Wandern im Eigenthal/LU, einkehren in der Unterlauelen/NW
Das idyllische Tal am Nordfuss des Pilatus ist zum Wandern auch für Leute geeignet, die keine roten Socken besitzen, nicht ausgesprochen berggängig sind und eigentlich lieber spazieren statt wandern… Das autofreie, breite Tal ist angenehm flach, die Landschaft zauberhaft, die Bergsicht imposant. Ein kurzes Stück bergauf unter die Füsse zu nehmen und bis zur Alpwirtschaft Unterlauelen hochzusteigen, lohnt sich auch für Fussfaule. Christoph und Marlène Keiser-Waser führen hier in der Nidwaldner Enklave eine Wirtschaft mit hervorragender Hausmannskost. Zurzeit steht Wild aus eigener, lokaler Jagd auf der Karte. Wer auf Deftiges steht, reserviert für die Metzgete-Wochen (November bis Februar).
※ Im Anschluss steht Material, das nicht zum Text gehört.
-- ==== Sys2Proof/Machine/Ops.lean ====
section
/-! DEFINITION. The named operations over memory, registers, the response and the fatal state, and the
frame of every command (spec/20_memory.md R50 to R56, spec/60_exceptions.md R240, R241, R243,
spec/30_encoding.md R82, spec/70_reset_and_hazards.md R260). -/

namespace Sys2Proof.Machine

/-! Host memory. -/

/-- What a byte nobody has written reads as. DESIGN CHOICE 0 (log 7, unsafe): the spec gives host memory no
contents (10_state.md R42). -/
def unlistedByte (_a : Nat) : Byte := 0x00#8

/-- The canonical form from address `lo` on: addresses strictly rising and below 2^64, no entry equal to
what an unlisted address reads as. -/
def Memory.wfFrom (lo : Nat) : Memory → Bool
  | [] => true
  | (a, b) :: rest => decide (lo ≤ a) && decide (a < 2 ^ 64) && (b != unlistedByte a) && Memory.wfFrom (a + 1) rest

/-- The canonical form of memory. -/
def Memory.wf (m : Memory) : Bool := Memory.wfFrom 0 m

/-- The byte at an address. -/
def Memory.read : Memory → Nat → Byte
  | [], a => unlistedByte a
  | (k, b) :: rest, a => if k = a then b else Memory.read rest a

/-- The write of one byte; writing what an unlisted address reads as removes the entry. -/
def Memory.write : Memory → Nat → Byte → Memory
  | [], a, b => if b = unlistedByte a then [] else [(a, b)]
  | (k, c) :: rest, a, b =>
    if a < k then (if b = unlistedByte a then (k, c) :: rest else (a, b) :: (k, c) :: rest)
    else if a = k then (if b = unlistedByte a then rest else (a, b) :: rest)
    else (k, c) :: Memory.write rest a b

/-- `MemRead(addr, 16)` as a block, byte `k` from `addr + k` (20_memory.md R52, R55). -/
def Memory.readBlock (m : Memory) (addr : Nat) : Block := blockOf fun k => m.read (addr + k)

/-- The write of the first `n` bytes of a block from `addr` on. -/
def Memory.writeBytes (m : Memory) (addr : Nat) (v : Block) : Nat → Memory
  | 0 => m
  | n + 1 => Memory.write (Memory.writeBytes m addr v n) (addr + n) (byteAt v n)

/-- `MemWrite(addr, 16, v)` (20_memory.md R52, R55). -/
def Memory.writeBlock (m : Memory) (addr : Nat) (v : Block) : Memory := Memory.writeBytes m addr v 16

/-! The response (30_encoding.md R82). -/

/-- `respond(v)`: `RSP = OK`, `RDATA = v` (00_scope.md R15, 30_encoding.md R82). -/
def respond (v : Block) (s : State) : State := { s with rsp := .ok, rdata := v }

/-- A command that ran to its end and says no `respond`: `RDATA = 0` (30_encoding.md R82). -/
def respondZero (s : State) : State := respond 0#128 s

/-- `raise Fault(code)`: `FATAL`, `ERRCODE` and the response, and no other change (60_exceptions.md R240).
There is no handler, no saved state and no return (R240, R248). -/
def raiseFault (e : ErrCode) (s : State) : State :=
  { s with fatal := true, errCode := errByte e, rsp := .fault, rdata := zextByte (errByte e) }

/-- The response `(REFUSED, zext_128(ERRCODE))` of the fatal state (60_exceptions.md R241). -/
def refuse (s : State) : State := { s with rsp := .refused, rdata := zextByte s.errCode }

/-- The reset of the core (70_reset_and_hazards.md R260, 10_state.md R42): every register, valid bit and
configuration register as after reset. Host memory and the parameters are not changed (R42); the host's own
lines and lists are not the core's and stay (log 15). -/
def resetCore (s : State) : State :=
  { State.reset with
    mem := s.mem, params := s.params, wdata := s.wdata, host := s.host, sched := s.sched, history := s.history }

/-! The frame of a command: the tests in the order of 60_exceptions.md R243. -/

/-- What a command does: in the fatal state it is refused (R241), else it runs `body`. -/
def command (body : State → State) (s : State) : Host.Outcome State Fault Refusal :=
  .next (if s.fatal then refuse s else body s)

/-- A command the fatal state does not refuse: `RDSTAT` and `SRESET` (60_exceptions.md R241). -/
def commandAlways (body : State → State) (s : State) : Host.Outcome State Fault Refusal := .next (body s)

/-- An operand outside its legal range makes the command illegal (30_encoding.md R83, log 16). -/
def legal (ok : Bool) (body : State → State) (s : State) : State :=
  if ok then body s else raiseFault .illegalCmd s

/-- `require V` (00_scope.md R15, 60_exceptions.md R237). -/
def require (valid : State → Bool) (body : State → State) (s : State) : State :=
  if valid s then body s else raiseFault .uninit s

/-- A test of a command that raises `e` when it fails (60_exceptions.md R243 point 4). -/
def check (ok : State → Bool) (e : ErrCode) (body : State → State) (s : State) : State :=
  if ok s then body s else raiseFault e s

/-- The first failing test of a list, in order (60_exceptions.md R243). -/
def firstFailure : List (Bool × ErrCode) → Option ErrCode
  | [] => none
  | (ok, e) :: rest => if ok then firstFailure rest else some e

/-- The tests of a bulk command, all before its first access (60_exceptions.md R240): the first that fails
raises its fault, else the command runs. -/
def checkAll (tests : State → List (Bool × ErrCode)) (body : State → State) (s : State) : State :=
  match firstFailure (tests s) with
  | some e => raiseFault e s
  | none => body s

/-! Register writes. -/

/-- `S <- v` with `S_V <- 1` (10_state.md R29). -/
def writeS (v : Block) (s : State) : State := { s with regS := v, sV := true }

/-- `RK[r] <- v` with `RKV[r] <- 1` (10_state.md R24, R29). -/
def writeRk (r : Nat) (v : Block) (s : State) : State :=
  { s with rk := setRoundKey s.rk r v, rkv := setRkv s.rkv r }

/-- The whole schedule written, `RKV <- 0x7FF` (41_key_schedule_table.md R112). -/
def writeSchedule (ks : Vector Block 11) (s : State) : State := { s with rk := ks, rkv := 0x7FF#11 }

/-- An in-place transformation of the block in `S`: `require S_V; S <- f(S)`; `S_V` stays 1 (R143). -/
def transformS (f : State → Block → Block) (s : State) : State :=
  require (fun s => s.sV) (fun s => respondZero { s with regS := f s s.regS }) s

/-- A recorded event (20_memory.md R71). -/
def record (es : List Event) (s : State) : State := { s with history := es ++ s.history }

/-! The two buffers. -/

/-- `IN_BASE + 16*N <= 2^64` and `OUT_BASE + 16*N <= 2^64` (20_memory.md R55). -/
def buffersInRange (s : State) : Bool :=
  decide (inAddr s (numBlocks s) ≤ 2 ^ 64) && decide (outAddr s (numBlocks s) ≤ 2 ^ 64)

/-- What a command that accesses one block does before and at its access, where `addr s i` is the address of
block `i`: the two range tests of 47_host_commands.md R223 and R224 in their order, then the test that
20_memory.md R55 puts before every access, on both buffers whole (log 21). All three raise `E_RANGE`. -/
def blockAccess (addr : State → Nat → Nat) (idx : Nat) (body : State → State) : State → State :=
  check (fun s => decide (idx < numBlocks s)) .range
    (check (fun s => decide (addr s (idx + 1) ≤ 2 ^ 64)) .range (check buffersInRange .range body))

/-- `OUT_BASE = IN_BASE`, or the two byte ranges do not meet (20_memory.md R61). -/
def buffersApart (s : State) : Bool :=
  s.outBase == s.inBase || decide (inAddr s (numBlocks s) ≤ s.outBase.toNat)
    || decide (outAddr s (numBlocks s) ≤ s.inBase.toNat)

/-- The next agent among those that may step, and the choice used up: the head of `sched` picks one of
them, an empty `sched` picks the first (20_memory.md R62, log 9). -/
def pick (sched : List Nat) (enabled : List Nat) : Option Nat := enabled[sched.headD 0 % enabled.length]?

/-- `f 0`, `f 1`, .. `f (n-1)` in order. -/
def forUpTo (f : Nat → State → State) : Nat → State → State
  | 0, s => s
  | n + 1, s => f n (forUpTo f n s)

end Sys2Proof.Machine
end

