-- ==== Sys2Proof/Machine/DataMove.lean ====
section
/-! DEFINITION. Register and block data movement (spec/47_host_commands.md R220 to R224). -/

namespace Sys2Proof.Machine

/-- `LDS` (R220). -/
def execLds (s : State) : Host.Outcome State Fault Refusal :=
  command (fun s => respondZero (writeS s.wdata s)) s

/-- `RDS` (R221). -/
def execRds (s : State) : Host.Outcome State Fault Refusal :=
  command (require (fun s => s.sV) fun s => respond s.regS s) s

/-- `LDCTR` (R222). -/
def execLdctr (s : State) : Host.Outcome State Fault Refusal :=
  command (fun s => respondZero { s with regCtr := s.wdata, ctrV := true }) s

/-- `LDBLK idx` (R223): the range tests, then the block of the input buffer; no alignment test. -/
def execLdblk (idx : BitVec 24) (s : State) : Host.Outcome State Fault Refusal :=
  command
    (blockAccess inAddr idx.toNat fun s =>
      respondZero (writeS (s.mem.readBlock (inAddr s idx.toNat)) s)) s

/-- `STBLK idx` (R224): `require S_V`, the range tests, then the block of the output buffer. -/
def execStblk (idx : BitVec 24) (s : State) : Host.Outcome State Fault Refusal :=
  command
    (require (fun s => s.sV)
      (blockAccess outAddr idx.toNat fun s =>
        respondZero { s with mem := s.mem.writeBlock (outAddr s idx.toNat) s.regS })) s

end Sys2Proof.Machine
end

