-- ==== Sys2Proof/Machine/Port.lean ====
section
/-! DEFINITION. The command port (spec/10_state.md R41, spec/30_encoding.md R75, R88): how the core takes the
host's next move. -/

namespace Sys2Proof.Machine

/-- An illegal command word: `E_ILLEGAL_CMD` (30_encoding.md R83), unless the fatal state refuses it
(60_exceptions.md R241, R243). -/
def illegalCommand (s : State) : Host.Outcome State Fault Refusal := command (raiseFault .illegalCmd) s

/-- A command word at the port: decoded, then executed (R88, R243). -/
def issue (cmd : CmdWord) (s : State) : Host.Outcome State Fault Refusal :=
  match decode cmd with
  | .ok i => exec i s
  | .error _ => illegalCommand s

/-- The state in which the command with operand `wdata` is at the port and `rest` is what the host does after
it (R78). -/
def present (wdata : Block) (rest : List HostMove) (s : State) : State := { s with wdata := wdata, host := rest }

/-- The host's next move (00_scope.md R19). With no move the core waits (70_reset_and_hazards.md R260). -/
def takeMove (s : State) : Host.Outcome State Fault Refusal :=
  match s.host with
  | [] => .next s
  | .command cmd wdata :: rest => issue cmd (present wdata rest s)
  | .rst :: rest => .next (resetCore { s with host := rest })
  | .store addr b :: rest => .next { s with host := rest, mem := s.mem.write addr.toNat b }

/-- The state in which the host's next move is the command word `cmd`, with the operand the port already
holds. -/
def pushCommand (cmd : CmdWord) (s : State) : State := { s with host := .command cmd s.wdata :: s.host }

end Sys2Proof.Machine
end

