-- ==== Sys2Proof/Certificates/Slice0/Obligations.lean ====
section
/-! DEFINITION. The statements about the model, each from a numbered rule of spec/ or derived from one. A
statement whose docstring names a log entry rests on a choice of the model, not on a rule. -/

open Sys2Proof Sys2Proof.Machine

/-! Encoding (spec/30_encoding.md). -/

/-- Decoding the word of a well-formed command gives the command back (30_encoding.md R76, R79, R88). -/
def Obligations.DecodeEncodeRoundTrip : Prop :=
  ∀ i : Instr, i.wellFormed = true → decode (encode i) = .ok i

/-- A word that decodes is the word of the command it decodes to, which is well formed: no two words are one
command, and none decodes to a command with an operand out of range (30_encoding.md R76, R79, R85, R86). -/
def Obligations.DecodedWordReencodes : Prop :=
  ∀ (w : CmdWord) (i : Instr), decode w = .ok i → i.wellFormed = true ∧ encode i = w

/-- Ten example words that the spec prints decode to the commands it prints them for (30_encoding.md R89,
40_galois_field.md R98, 43_round_primitives.md R152, 47_host_commands.md R217, R219). -/
def Obligations.SpecWordsDecode : Prop :=
  decode 0x10005783#32 = .ok (.gfmul 0x57#8 0x83#8) ∧
  decode 0x11000057#32 = .ok (.gfmul2 0x57#8) ∧
  decode 0x22000003#32 = .ok (.kstept 3) ∧
  decode 0x51000001#32 = .ok (.encv true) ∧
  decode 0x60000003#32 = .ok (.parenc true true) ∧
  decode 0x33000005#32 = .ok (.ldblk 5#24) ∧
  decode 0x02000000#32 = .ok (.wrcfg .nBlocks) ∧
  decode 0x03000010#32 = .ok (.rdcfg .clb) ∧
  decode 0x4900000A#32 = .ok (.venclast 10) ∧
  decode 0x04000000#32 = .ok .sreset

/-- The unassigned opcodes of the spec's list are exactly those no command has; a word with one of them is
illegal, whatever its other bits: it is no no-op and no hint (30_encoding.md R84). -/
def Obligations.UnassignedOpcodesAreIllegal : Prop :=
  (∀ w : CmdWord, unassignedOpcode (w.toNat / 2 ^ 24) ↔ decode w = .error .unassignedOpcode) ∧
  ∀ (s : State) (cmd : CmdWord) (w : Block) (rest : List HostMove),
    atPort cmd w rest s → s.live → unassignedOpcode (cmd.toNat / 2 ^ 24) →
    step s = .next (faulted 0x01#8 (present w rest s))

/-- An illegal command word, by the clauses of R83, raises `E_ILLEGAL_CMD` and changes nothing else; every
other word is a command. A block index out of range is no matter of decoding: it raises `E_RANGE`
(30_encoding.md R83). -/
def Obligations.IllegalWordRaisesIllegalCmd : Prop :=
  (∀ (s : State) (cmd : CmdWord) (w : Block) (rest : List HostMove),
    atPort cmd w rest s → s.live → illegalWord cmd → step s = .next (faulted 0x01#8 (present w rest s))) ∧
  (∀ cmd : CmdWord, ¬ illegalWord cmd → ∃ i, decode cmd = .ok i) ∧
  (∀ (s : State) (idx : BitVec 24), s.live → s.nBlocks.toNat ≤ idx.toNat →
    faultsWith (.ldblk idx) 0x03#8 s ∧ (s.sV = true → faultsWith (.stblk idx) 0x03#8 s))

/-- `r` values 11 to 15 are illegal in every command of format R, and `r = 0` in `KSTEPT` and `KASSIST`
(30_encoding.md R85). -/
def Obligations.RoundIndexRanges : Prop :=
  ∀ op : Byte, op.toNat ∈ opcodesR → ∀ r : BitVec 4,
    (∃ i, decode (op ++ (0#20 ++ r)) = .ok i) ↔ r.toNat ≤ 10 ∧ ((op = 0x22#8 ∨ op = 0x24#8) → r.toNat ≠ 0)

/-- The selectors that `RDCFG` and `WRCFG` may name; every other is illegal in that command (30_encoding.md
R86). -/
def Obligations.LegalSelectors : Prop :=
  ∀ sel : Byte,
    ((∃ q, decode (0x03#8 ++ (0#16 ++ sel)) = .ok (.rdcfg q)) ↔ sel.toNat ∈ selectors) ∧
    ((∃ q, decode (0x02#8 ++ (0#16 ++ sel)) = .ok (.wrcfg q)) ↔ sel.toNat ≤ 3)

/-- A command with an operand outside its legal range, given to `exec` without a decoder, raises
`E_ILLEGAL_CMD` too (the model's choice, log 16; no command word decodes to one). -/
def Obligations.IllFormedCommandRaisesIllegalCmd : Prop :=
  ∀ (i : Instr) (s : State), s.live → i.wellFormed = false → faultsWith i 0x01#8 s

/-! The command port, the response and the fatal state. -/

/-- When the host's next move is a command word that decodes to `i`, one step is `exec i` with the word's
`WDATA` at the port and the move taken off the host's list (the list is the model's own, log 5). -/
def Obligations.StepExecutesDecodedCommand : Prop :=
  ∀ (s : State) (cmd : CmdWord) (w : Block) (rest : List HostMove) (i : Instr),
    atPort cmd w rest s → decode cmd = .ok i → step s = exec i (present w rest s)

/-- The host's other moves: none, and the core waits; one byte of memory written, and no other byte changes
(the host's list is the model's own, log 5). -/
def Obligations.HostMovesBetweenCommands : Prop :=
  ∀ s : State,
    (s.host = [] → step s = .next s) ∧
    (∀ (addr : Word64) (b : Byte) (rest : List HostMove), s.host = .store addr b :: rest → s.mem.wf = true →
      ∃ m : Memory, step s = .next { s with host := rest, mem := m } ∧ m.wf = true ∧
        m.read addr.toNat = b ∧ ∀ a, a ≠ addr.toNat → m.read a = s.mem.read a)

/-- `SRESET` and a pulse of `rst` have the same effect, in the fatal state too: every valid bit, `FATAL`,
`ERRCODE` and the configuration are as after reset, host memory and the parameters are unchanged; `State.reset`
has those values; with no command the core waits (70_reset_and_hazards.md R260, 10_state.md R42,
47_host_commands.md R217). The contents of the data registers are the model's choice (log 3) and no part of the
statement. -/
def Obligations.ResetClearsTheCore : Prop :=
  State.reset.hasResetValues ∧
  ∀ s : State,
    (∃ t, exec .sreset s = .next t ∧ t.hasResetValues ∧ t.mem = s.mem ∧ t.params = s.params ∧ t.rsp = .ok ∧
      t.rdata = 0#128) ∧
    (∀ (t : State) (rest : List HostMove), exec .sreset s = .next t → s.host = .rst :: rest →
      ∃ u, step s = .next u ∧ u = { t with rsp := u.rsp, rdata := u.rdata, host := rest }) ∧
    (s.host = [] → step s = .next s)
Wer’s romantisch-rustikal mag, übernachtet im Heu oder im Hüttli. Wer Wellness mit ländlichem Charme ausprobieren möchte, bringt Badehose oder Bikini mit und geniesst ein duftendes Bad im beheizten Holzzuber (fasst 9 Leute) unter freiem Himmel.
eigenthal.ch
unterlauelen.ch
- Anita Lehmeier, Leitung Text/Kultur

Spaziergang Üetliberg-Albispass, Einkehren im Restaurant Albishaus, Zürich
Die Gratwanderung vom Hausberg von Zürich, dem Üetliberg, über die Felsenegg zum Albispass garantiert freie Sicht auf Säntis & Co., den Zürich- und den Zugersee. Wenn der Wald sich im schönsten Herbsttenue zeigt und die Bienen wie betrunken die letzten Runden fliegen, lassen sich die milden Sonnestrahlen auf der Gartenterrasse des Albishauses geniessen, am besten bei einem Schümli Pflümli und oder einem Coupe Dänemark.
albishaus.ch
- Martina Russi, Moderedaktorin

20. Glarner Alpchäs- und Schabziger-Märt 
Ich als Käse-Liebhaber finde am Glarner Alpchäs- und Schabziger Märt alles, was mein Herz begehrt - und vielleicht noch ein bisschen mehr. 11 Glarner Alpen bieten ihren Käse an schön geschmückten Verkaufsständen zum Probieren an, es wird Älplermusik gespielt und zudem können typische Älplerspeisen verköstig werden. Um die Älplermagronen zu verdauen, kombiniere ich diesen Älpler-Leckerbissen mit einer Wanderung durch das schmucke Elm und Region inmitten des Unesco Welterbe Tektonikarena Sardona. Eine traditionelle Alpabfahrt mit schön geschmückten Kühen runden den Herbsttag ab.
glarona.ch/glarneralpchaesmaert
- Coralie Wipf, Grafikerin

Pilzen
Der Herbst ist nicht meine liebste Jahreszeit, ausser wenn es ums Essen geht. Selbst gemachte Spätzli mit Wildgeschnetzeltem, Rotkohl und glasierten Marroni … Einfach nur toll! Was aber auch natürlich nicht fehlen darf sind selbstgesammelte Pilze. Das eigene Sammelgut zuhause zuzubereiten erfüllt einem dann mit einem gewissen Stolz.